**Task to carry out**. Please copy every line from the following entries in which the word "spec" appears.

**Materials provided**.
-- ==== Sys2Proof/Laws/PerInstr.lean ====
section
/-! SUPPORT. The round trip of every instruction, one lemma for each constructor: decoding the words its encoding gives
returns the instruction, unless it is a step of the device that has no words. -/
namespace Sys2Proof
open Machine

/-- What is stated of each instruction: well-formed, it has no words at all or they decode to it. -/
def Laws.RoundTrip.Statement (i : Instr) : Prop :=
  wellFormed i = true → encode i = .none ∨ decodeWords (encode i) = some i

/-! ### Control fields, the matrix slot, linear copies -/

theorem loop_back (g : BitVec 4) (off : BitVec 13) (n : BitVec 6) :
    ofCtl 0x5 g (off.toNat * 64 + n.toNat) = some (.loop g off n) := by
  have h1 : (off.toNat * 64 + n.toNat) / 64 = off.toNat := by have := n.isLt; omega
  have h2 : BitVec.ofNat 6 (off.toNat * 64 + n.toNat) = n := by
    apply BitVec.eq_of_toNat_eq; simp; have := n.isLt; omega
  simp only [ofCtl, h1, h2, ofNat_toNat']
theorem spawn_back (g : BitVec 4) (off : BitVec 17) (t : BitVec 2) :
    ofCtl 0x8 g (off.toNat * 4 + t.toNat) = some (.spawn g off t) := by
  have h1 : (off.toNat * 4 + t.toNat) / 4 = off.toNat := by have := t.isLt; omega
  have h2 : BitVec.ofNat 2 (off.toNat * 4 + t.toNat) = t := by
    apply BitVec.eq_of_toNat_eq; simp; have := t.isLt; omega
  simp only [ofCtl, h1, h2, ofNat_toNat']
theorem decode_mcall (g : BitVec 4) (ar : Bool) (r : BitVec 8) (imm : BitVec 18) :
    decodeWords (encode (.mcall g ar r imm)) = some (.mcall g ar r imm) := by
  have h := unpack_ofNat 32 [(18, imm.toNat), (8, r.toNat), (1, 1), (1, b2n ar), (4, g.toNat)]
    (by simp only [List.map_cons, List.map_nil, List.sum_cons, List.sum_nil]; omega)
  simp only [List.map_cons, List.map_nil, toNat_mod, b2n_mod, show 1 % 2 ^ 1 = 1 from rfl] at h
  simp only [encode, view, decodeWords, decodeMx, mxLayout, h, b2n_beq, ofNat_toNat', checked, encErr]
theorem cplin_back (p : Cp) (h : cpOk 0x1 false p = true) : ofCp 0x1 p = some (.cplin p) := by
  have hs : p.spec = 0 := by simp [cpOk] at h; exact h.2.2.1
  simp [ofCp, hs]
theorem cplin_back_code (p : Cp) (h : cpOk 0x1 true p = true) : ofCp 0x1 p = some (.cplinCode p) := by
  have hs : p.spec = 1 := by simp [cpOk] at h; exact h.2.2.1
  simp [ofCp, hs]

/-! ### Packets -/

theorem unpack_head (h : PktHdr) (ty : Nat) (ht : ty < 256) :
    unpack pktLayout (BitVec.ofNat 64 (pack [(8, ty), (1, b2n h.bar), (7, 0), (16, h.tag.toNat), (32, 0)])).toNat =
      [ty, b2n h.bar, 0, h.tag.toNat, 0] := by
  have u := unpack_ofNat 64 [(8, ty), (1, b2n h.bar), (7, 0), (16, h.tag.toNat), (32, 0)]
    (by simp only [List.map_cons, List.map_nil, List.sum_cons, List.sum_nil]; omega)
  simp only [List.map_cons, List.map_nil, toNat_mod, b2n_mod, Nat.zero_mod, Nat.mod_eq_of_lt (show ty < 2 ^ 8 from ht)] at u
  exact u
theorem stepOk_of {i : Instr} (h : wellFormed i = true) : stepOk i = true := by
  simp only [wellFormed, Bool.and_eq_true] at h; exact h.2
theorem hdr_eta (h : PktHdr) : (⟨h.host, h.queue, b2n h.bar == 1, BitVec.ofNat 16 h.tag.toNat⟩ : PktHdr) = h := by
  rw [b2n_beq, ofNat_toNat']
theorem decode_pktNop (h : PktHdr) (hw : wellFormed (.pktNop h) = true) :
    decodeWords (encode (.pktNop h)) = some (.pktNop h) := by
  simp only [encode, view, encodePkt, decodeWords, decodePkt, unpack_head h 0 (by decide), hdr_eta]
  simp [stepOk_of hw]
theorem decode_beginBatch (h : PktHdr) (hw : wellFormed (.beginBatch h) = true) :
    decodeWords (encode (.beginBatch h)) = some (.beginBatch h) := by
  simp only [encode, view, encodePkt, decodeWords, decodePkt, unpack_head h 1 (by decide), hdr_eta]
  simp [stepOk_of hw]
theorem decode_commitBatch (h : PktHdr) (hw : wellFormed (.commitBatch h) = true) :
    decodeWords (encode (.commitBatch h)) = some (.commitBatch h) := by
  simp only [encode, view, encodePkt, decodeWords, decodePkt, unpack_head h 2 (by decide), hdr_eta]
  simp [stepOk_of hw]
theorem decode_launchPkt (h : PktHdr) (d s v : W64) (hw : wellFormed (.launchPkt h d s v) = true) :
    decodeWords (encode (.launchPkt h d s v)) = some (.launchPkt h d s v) := by
  simp only [encode, view, encodePkt, decodeWords, decodePkt, unpack_head h 3 (by decide), hdr_eta]
  simp [stepOk_of hw]
theorem decode_graphPkt (h : PktHdr) (d s v : W64) (hw : wellFormed (.graphPkt h d s v) = true) :
    decodeWords (encode (.graphPkt h d s v)) = some (.graphPkt h d s v) := by
  simp only [encode, view, encodePkt, decodeWords, decodePkt, unpack_head h 4 (by decide), hdr_eta]
  simp [stepOk_of hw]
theorem decode_writePkt (h : PktHdr) (d : W64) (n : BitVec 3) (v0 v1 v2 v3 : W64)
    (hw : wellFormed (.writePkt h d n v0 v1 v2 v3) = true) :
    decodeWords (encode (.writePkt h d n v0 v1 v2 v3)) = some (.writePkt h d n v0 v1 v2 v3) := by
  have hn : n.toNat % 18446744073709551616 = n.toNat := Nat.mod_eq_of_lt (by have := n.isLt; omega)
  have hl := n.isLt
  simp only [encode, view, encodePkt, decodeWords, decodePkt, unpack_head h 5 (by decide), hdr_eta]
  simp [stepOk_of hw, hn, hl]
theorem decode_waitmemPkt (h : PktHdr) (a m v : W64) (op : BitVec 2) (t : BitVec 32)
    (hw : wellFormed (.waitmemPkt h a m v op t) = true) :
    decodeWords (encode (.waitmemPkt h a m v op t)) = some (.waitmemPkt h a m v op t) := by
  have u := unpack_ofNat 64 [(2, op.toNat), (30, 0), (32, t.toNat)]
    (by simp only [List.map_cons, List.map_nil, List.sum_cons, List.sum_nil]; omega)
  simp only [List.map_cons, List.map_nil, toNat_mod, Nat.zero_mod] at u
  simp only [encode, view, encodePkt, decodeWords, decodePkt, unpack_head h 6 (by decide), u, ofNat_toNat', b2n_beq]
  simp [stepOk_of hw]
theorem decode_pktLoop (h : PktHdr) (b : BitVec 6) (t : BitVec 16) (hw : wellFormed (.pktLoop h b t) = true) :
    decodeWords (encode (.pktLoop h b t)) = some (.pktLoop h b t) := by
  have hb : b.toNat % 18446744073709551616 = b.toNat := Nat.mod_eq_of_lt (by have := b.isLt; omega)
  have ht : t.toNat % 18446744073709551616 = t.toNat := Nat.mod_eq_of_lt (by have := t.isLt; omega)
  have h1 := b.isLt
  have h2 := t.isLt
  simp only [encode, view, encodePkt, decodeWords, decodePkt, unpack_head h 7 (by decide), hdr_eta]
  simp [stepOk_of hw, hb, ht, h1, h2]
theorem decode_indirectPkt (h : PktHdr) (b : W64) (n : BitVec 13) (hw : wellFormed (.indirectPkt h b n) = true) :
    decodeWords (encode (.indirectPkt h b n)) = some (.indirectPkt h b n) := by
  have hn : n.toNat % 18446744073709551616 = n.toNat := Nat.mod_eq_of_lt (by have := n.isLt; omega)
  have hl := n.isLt
  simp only [encode, view, encodePkt, decodeWords, decodePkt, unpack_head h 8 (by decide), hdr_eta]
  simp [stepOk_of hw, hn, hl]
theorem decode_signalPkt (h : PktHdr) (a v : W64) (st irq : Bool) (vec : BitVec 8)
    (hw : wellFormed (.signalPkt h a v st irq vec) = true) :
    decodeWords (encode (.signalPkt h a v st irq vec)) = some (.signalPkt h a v st irq vec) := by
  have u := unpack_ofNat 64 [(1, b2n st), (1, b2n irq), (6, 0), (8, vec.toNat), (48, 0)]
    (by simp only [List.map_cons, List.map_nil, List.sum_cons, List.sum_nil]; omega)
  simp only [List.map_cons, List.map_nil, toNat_mod, b2n_mod, Nat.zero_mod] at u
  simp only [encode, view, encodePkt, decodeWords, decodePkt, unpack_head h 9 (by decide), u, ofNat_toNat', b2n_beq]
  simp [stepOk_of hw]
theorem decode_fetchFence (h : PktHdr) (hw : wellFormed (.fetchFence h) = true) :
    decodeWords (encode (.fetchFence h)) = some (.fetchFence h) := by
  simp only [encode, view, encodePkt, decodeWords, decodePkt, unpack_head h 10 (by decide), hdr_eta]
  simp [stepOk_of hw]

**Response**.
  have hs : p.spec = 0 := by simp [cpOk] at h; exact h.2.2.1
  have hs : p.spec = 1 := by simp [cpOk] at h; exact h.2.2.1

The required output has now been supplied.